What is required: For the records below, report how many lines include "becomeReady", with no accompanying text.

Given records:
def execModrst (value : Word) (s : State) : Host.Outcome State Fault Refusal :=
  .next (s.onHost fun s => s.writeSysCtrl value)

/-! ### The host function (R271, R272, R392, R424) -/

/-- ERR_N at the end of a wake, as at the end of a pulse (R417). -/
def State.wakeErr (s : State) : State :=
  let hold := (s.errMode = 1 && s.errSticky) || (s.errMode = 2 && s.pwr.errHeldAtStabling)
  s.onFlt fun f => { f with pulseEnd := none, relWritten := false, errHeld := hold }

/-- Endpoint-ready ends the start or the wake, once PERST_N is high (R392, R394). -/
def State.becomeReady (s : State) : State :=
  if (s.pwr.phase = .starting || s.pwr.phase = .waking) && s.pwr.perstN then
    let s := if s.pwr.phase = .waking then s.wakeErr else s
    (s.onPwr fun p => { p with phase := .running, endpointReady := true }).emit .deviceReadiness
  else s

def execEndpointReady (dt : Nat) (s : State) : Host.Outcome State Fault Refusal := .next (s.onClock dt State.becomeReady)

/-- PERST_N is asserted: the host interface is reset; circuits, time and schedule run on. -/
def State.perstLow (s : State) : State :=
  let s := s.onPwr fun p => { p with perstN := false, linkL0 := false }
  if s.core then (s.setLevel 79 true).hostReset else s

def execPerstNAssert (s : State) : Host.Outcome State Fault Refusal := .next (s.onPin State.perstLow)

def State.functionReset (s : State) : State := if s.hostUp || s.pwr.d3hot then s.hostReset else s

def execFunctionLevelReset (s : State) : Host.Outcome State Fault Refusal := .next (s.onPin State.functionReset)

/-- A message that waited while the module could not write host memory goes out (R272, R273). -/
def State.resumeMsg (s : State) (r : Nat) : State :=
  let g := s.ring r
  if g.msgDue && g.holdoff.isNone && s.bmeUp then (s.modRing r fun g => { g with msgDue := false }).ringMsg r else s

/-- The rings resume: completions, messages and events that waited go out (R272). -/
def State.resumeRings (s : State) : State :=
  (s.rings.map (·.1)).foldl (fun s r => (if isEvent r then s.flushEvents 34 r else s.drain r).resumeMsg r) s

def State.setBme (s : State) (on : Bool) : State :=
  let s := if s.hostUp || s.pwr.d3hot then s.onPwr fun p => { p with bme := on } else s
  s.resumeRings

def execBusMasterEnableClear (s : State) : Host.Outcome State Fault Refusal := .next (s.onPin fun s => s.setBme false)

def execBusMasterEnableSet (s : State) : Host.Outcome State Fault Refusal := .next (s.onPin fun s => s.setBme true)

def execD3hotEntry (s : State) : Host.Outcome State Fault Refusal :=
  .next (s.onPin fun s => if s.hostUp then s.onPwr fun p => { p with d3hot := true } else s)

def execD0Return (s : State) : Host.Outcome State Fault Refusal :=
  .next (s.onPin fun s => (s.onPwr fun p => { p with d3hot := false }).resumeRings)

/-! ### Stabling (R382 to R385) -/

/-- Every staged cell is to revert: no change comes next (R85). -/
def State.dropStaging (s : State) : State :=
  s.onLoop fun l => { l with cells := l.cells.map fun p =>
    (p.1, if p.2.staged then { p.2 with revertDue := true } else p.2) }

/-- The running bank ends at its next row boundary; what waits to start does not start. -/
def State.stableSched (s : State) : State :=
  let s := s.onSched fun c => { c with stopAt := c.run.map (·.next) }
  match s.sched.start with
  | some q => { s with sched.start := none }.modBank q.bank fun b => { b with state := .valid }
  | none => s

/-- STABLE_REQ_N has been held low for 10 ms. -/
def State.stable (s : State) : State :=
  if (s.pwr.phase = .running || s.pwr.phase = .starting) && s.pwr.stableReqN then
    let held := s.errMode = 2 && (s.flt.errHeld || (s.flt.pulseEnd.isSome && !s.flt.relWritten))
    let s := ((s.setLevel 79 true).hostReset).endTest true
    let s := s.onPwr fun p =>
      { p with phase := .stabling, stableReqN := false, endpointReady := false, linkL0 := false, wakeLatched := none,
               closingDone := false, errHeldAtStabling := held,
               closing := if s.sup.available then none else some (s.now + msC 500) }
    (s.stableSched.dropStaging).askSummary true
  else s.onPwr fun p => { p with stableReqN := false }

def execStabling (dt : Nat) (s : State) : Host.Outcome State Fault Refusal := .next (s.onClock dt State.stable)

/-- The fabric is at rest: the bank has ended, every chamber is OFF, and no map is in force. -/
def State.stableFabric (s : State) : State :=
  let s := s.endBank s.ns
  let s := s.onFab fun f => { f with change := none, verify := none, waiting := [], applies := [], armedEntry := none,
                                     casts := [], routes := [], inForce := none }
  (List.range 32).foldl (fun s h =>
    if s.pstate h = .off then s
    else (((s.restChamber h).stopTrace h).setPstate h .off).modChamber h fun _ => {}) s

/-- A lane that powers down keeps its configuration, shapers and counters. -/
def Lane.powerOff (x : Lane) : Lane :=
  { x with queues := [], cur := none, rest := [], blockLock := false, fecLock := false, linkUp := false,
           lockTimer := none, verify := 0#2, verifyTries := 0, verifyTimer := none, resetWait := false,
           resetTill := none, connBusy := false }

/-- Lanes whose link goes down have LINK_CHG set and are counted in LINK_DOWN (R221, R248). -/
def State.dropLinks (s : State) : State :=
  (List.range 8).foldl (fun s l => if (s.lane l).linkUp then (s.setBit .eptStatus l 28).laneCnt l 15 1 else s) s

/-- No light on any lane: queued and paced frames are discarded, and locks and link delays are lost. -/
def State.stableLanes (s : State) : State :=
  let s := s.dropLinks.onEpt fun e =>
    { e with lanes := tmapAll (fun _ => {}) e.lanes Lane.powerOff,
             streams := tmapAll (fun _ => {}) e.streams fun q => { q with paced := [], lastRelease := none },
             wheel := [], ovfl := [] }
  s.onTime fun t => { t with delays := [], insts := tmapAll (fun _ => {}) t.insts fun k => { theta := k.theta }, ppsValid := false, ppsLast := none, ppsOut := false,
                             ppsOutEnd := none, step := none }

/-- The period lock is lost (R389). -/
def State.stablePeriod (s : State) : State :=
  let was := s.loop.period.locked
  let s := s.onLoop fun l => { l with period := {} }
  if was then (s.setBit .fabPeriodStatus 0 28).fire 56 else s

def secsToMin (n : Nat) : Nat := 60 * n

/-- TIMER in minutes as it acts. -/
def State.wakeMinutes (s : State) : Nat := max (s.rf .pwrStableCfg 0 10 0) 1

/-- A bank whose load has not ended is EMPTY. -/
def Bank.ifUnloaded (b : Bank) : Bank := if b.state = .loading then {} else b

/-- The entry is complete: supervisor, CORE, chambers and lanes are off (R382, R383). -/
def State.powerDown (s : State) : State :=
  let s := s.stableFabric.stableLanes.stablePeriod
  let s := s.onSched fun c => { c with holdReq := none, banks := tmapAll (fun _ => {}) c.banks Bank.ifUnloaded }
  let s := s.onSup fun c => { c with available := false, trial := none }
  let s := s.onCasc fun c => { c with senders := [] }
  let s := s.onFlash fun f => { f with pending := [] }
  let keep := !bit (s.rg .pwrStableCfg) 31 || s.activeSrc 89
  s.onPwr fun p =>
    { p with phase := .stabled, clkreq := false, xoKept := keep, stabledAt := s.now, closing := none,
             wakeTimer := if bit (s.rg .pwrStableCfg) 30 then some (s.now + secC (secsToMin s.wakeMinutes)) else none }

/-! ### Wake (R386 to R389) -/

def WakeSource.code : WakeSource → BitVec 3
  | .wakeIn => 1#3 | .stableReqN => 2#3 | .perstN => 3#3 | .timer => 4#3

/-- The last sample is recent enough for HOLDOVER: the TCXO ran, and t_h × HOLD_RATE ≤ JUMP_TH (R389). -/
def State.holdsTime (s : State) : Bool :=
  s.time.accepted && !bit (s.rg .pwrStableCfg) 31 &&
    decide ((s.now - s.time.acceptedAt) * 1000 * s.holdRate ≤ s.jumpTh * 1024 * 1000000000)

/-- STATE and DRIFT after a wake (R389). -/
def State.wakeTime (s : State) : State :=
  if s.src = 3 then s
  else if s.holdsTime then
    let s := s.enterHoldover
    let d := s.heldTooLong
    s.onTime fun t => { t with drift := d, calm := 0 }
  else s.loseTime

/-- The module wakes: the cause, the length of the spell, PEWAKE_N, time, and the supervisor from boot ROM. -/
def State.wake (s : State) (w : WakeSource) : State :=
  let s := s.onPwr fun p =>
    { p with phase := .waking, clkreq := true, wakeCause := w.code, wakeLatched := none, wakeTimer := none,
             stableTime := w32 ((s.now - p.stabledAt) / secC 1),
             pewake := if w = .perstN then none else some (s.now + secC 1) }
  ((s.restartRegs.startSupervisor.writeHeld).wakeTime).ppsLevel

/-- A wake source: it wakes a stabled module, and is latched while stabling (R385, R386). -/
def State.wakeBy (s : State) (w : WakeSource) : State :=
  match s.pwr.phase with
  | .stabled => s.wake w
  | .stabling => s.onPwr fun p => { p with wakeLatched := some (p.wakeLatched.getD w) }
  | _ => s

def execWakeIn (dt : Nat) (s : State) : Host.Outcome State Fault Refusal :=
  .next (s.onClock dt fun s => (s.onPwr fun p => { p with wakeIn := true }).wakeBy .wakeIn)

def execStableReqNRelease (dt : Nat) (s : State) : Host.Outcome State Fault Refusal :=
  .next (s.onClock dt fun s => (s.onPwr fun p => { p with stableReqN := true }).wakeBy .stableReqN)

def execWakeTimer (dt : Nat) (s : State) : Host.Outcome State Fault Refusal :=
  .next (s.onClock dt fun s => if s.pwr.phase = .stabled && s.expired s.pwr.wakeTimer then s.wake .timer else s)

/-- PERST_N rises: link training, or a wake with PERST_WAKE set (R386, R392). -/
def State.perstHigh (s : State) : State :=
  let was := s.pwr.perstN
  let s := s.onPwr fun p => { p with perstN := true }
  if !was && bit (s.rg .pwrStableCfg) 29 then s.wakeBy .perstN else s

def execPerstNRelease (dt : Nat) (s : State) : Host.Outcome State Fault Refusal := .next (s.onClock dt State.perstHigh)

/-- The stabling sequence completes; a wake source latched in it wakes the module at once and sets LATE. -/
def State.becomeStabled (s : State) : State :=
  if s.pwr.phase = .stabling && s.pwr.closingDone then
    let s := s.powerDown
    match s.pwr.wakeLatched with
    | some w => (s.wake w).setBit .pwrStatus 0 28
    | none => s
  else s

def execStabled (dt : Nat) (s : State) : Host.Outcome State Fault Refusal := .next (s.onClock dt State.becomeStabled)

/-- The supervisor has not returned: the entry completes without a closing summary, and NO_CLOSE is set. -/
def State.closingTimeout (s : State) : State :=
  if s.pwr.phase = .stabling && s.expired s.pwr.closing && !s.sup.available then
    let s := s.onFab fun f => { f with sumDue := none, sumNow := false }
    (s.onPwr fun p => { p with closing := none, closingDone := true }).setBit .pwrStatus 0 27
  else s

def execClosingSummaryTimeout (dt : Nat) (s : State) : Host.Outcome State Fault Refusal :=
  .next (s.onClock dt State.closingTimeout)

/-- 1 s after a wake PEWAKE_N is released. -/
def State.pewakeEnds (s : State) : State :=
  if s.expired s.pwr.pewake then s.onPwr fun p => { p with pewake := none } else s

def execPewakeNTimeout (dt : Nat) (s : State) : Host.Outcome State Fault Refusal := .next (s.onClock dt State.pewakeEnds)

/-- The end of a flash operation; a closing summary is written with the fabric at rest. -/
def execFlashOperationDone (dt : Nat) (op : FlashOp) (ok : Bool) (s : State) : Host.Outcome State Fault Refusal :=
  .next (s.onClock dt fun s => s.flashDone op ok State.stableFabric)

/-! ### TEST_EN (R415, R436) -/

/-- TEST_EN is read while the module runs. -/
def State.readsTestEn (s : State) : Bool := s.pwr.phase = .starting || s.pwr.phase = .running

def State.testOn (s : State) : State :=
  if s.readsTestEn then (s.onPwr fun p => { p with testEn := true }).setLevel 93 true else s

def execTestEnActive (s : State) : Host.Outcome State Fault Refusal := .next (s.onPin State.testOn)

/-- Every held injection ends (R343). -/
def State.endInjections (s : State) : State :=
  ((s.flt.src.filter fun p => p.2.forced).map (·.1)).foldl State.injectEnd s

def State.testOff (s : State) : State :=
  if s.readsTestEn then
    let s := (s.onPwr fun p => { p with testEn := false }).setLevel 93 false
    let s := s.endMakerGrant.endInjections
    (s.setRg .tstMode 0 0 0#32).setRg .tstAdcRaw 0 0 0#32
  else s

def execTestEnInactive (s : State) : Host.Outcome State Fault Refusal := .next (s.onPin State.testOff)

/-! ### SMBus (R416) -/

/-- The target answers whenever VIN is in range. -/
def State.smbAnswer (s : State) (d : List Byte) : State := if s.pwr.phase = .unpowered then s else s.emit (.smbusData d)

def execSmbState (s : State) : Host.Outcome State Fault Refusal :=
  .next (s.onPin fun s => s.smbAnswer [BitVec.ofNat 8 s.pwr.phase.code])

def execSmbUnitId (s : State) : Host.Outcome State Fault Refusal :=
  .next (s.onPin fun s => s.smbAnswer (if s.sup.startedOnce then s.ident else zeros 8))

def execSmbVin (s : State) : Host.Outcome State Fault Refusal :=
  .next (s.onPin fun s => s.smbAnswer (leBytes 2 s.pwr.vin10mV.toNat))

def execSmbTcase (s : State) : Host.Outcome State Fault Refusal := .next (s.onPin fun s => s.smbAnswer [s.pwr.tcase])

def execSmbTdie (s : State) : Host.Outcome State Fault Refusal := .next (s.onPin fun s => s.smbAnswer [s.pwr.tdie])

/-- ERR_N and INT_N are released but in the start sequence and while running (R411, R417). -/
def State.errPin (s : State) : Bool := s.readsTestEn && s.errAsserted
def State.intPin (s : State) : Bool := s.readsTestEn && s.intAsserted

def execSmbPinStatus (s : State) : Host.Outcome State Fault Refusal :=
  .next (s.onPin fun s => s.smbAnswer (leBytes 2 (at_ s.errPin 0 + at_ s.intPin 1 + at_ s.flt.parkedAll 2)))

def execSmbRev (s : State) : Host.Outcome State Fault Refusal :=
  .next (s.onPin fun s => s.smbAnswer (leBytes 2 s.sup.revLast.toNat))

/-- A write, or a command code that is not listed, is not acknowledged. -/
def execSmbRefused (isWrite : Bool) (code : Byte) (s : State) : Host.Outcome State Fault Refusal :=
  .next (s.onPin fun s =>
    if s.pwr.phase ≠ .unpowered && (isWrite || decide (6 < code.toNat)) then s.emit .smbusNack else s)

Solution: 2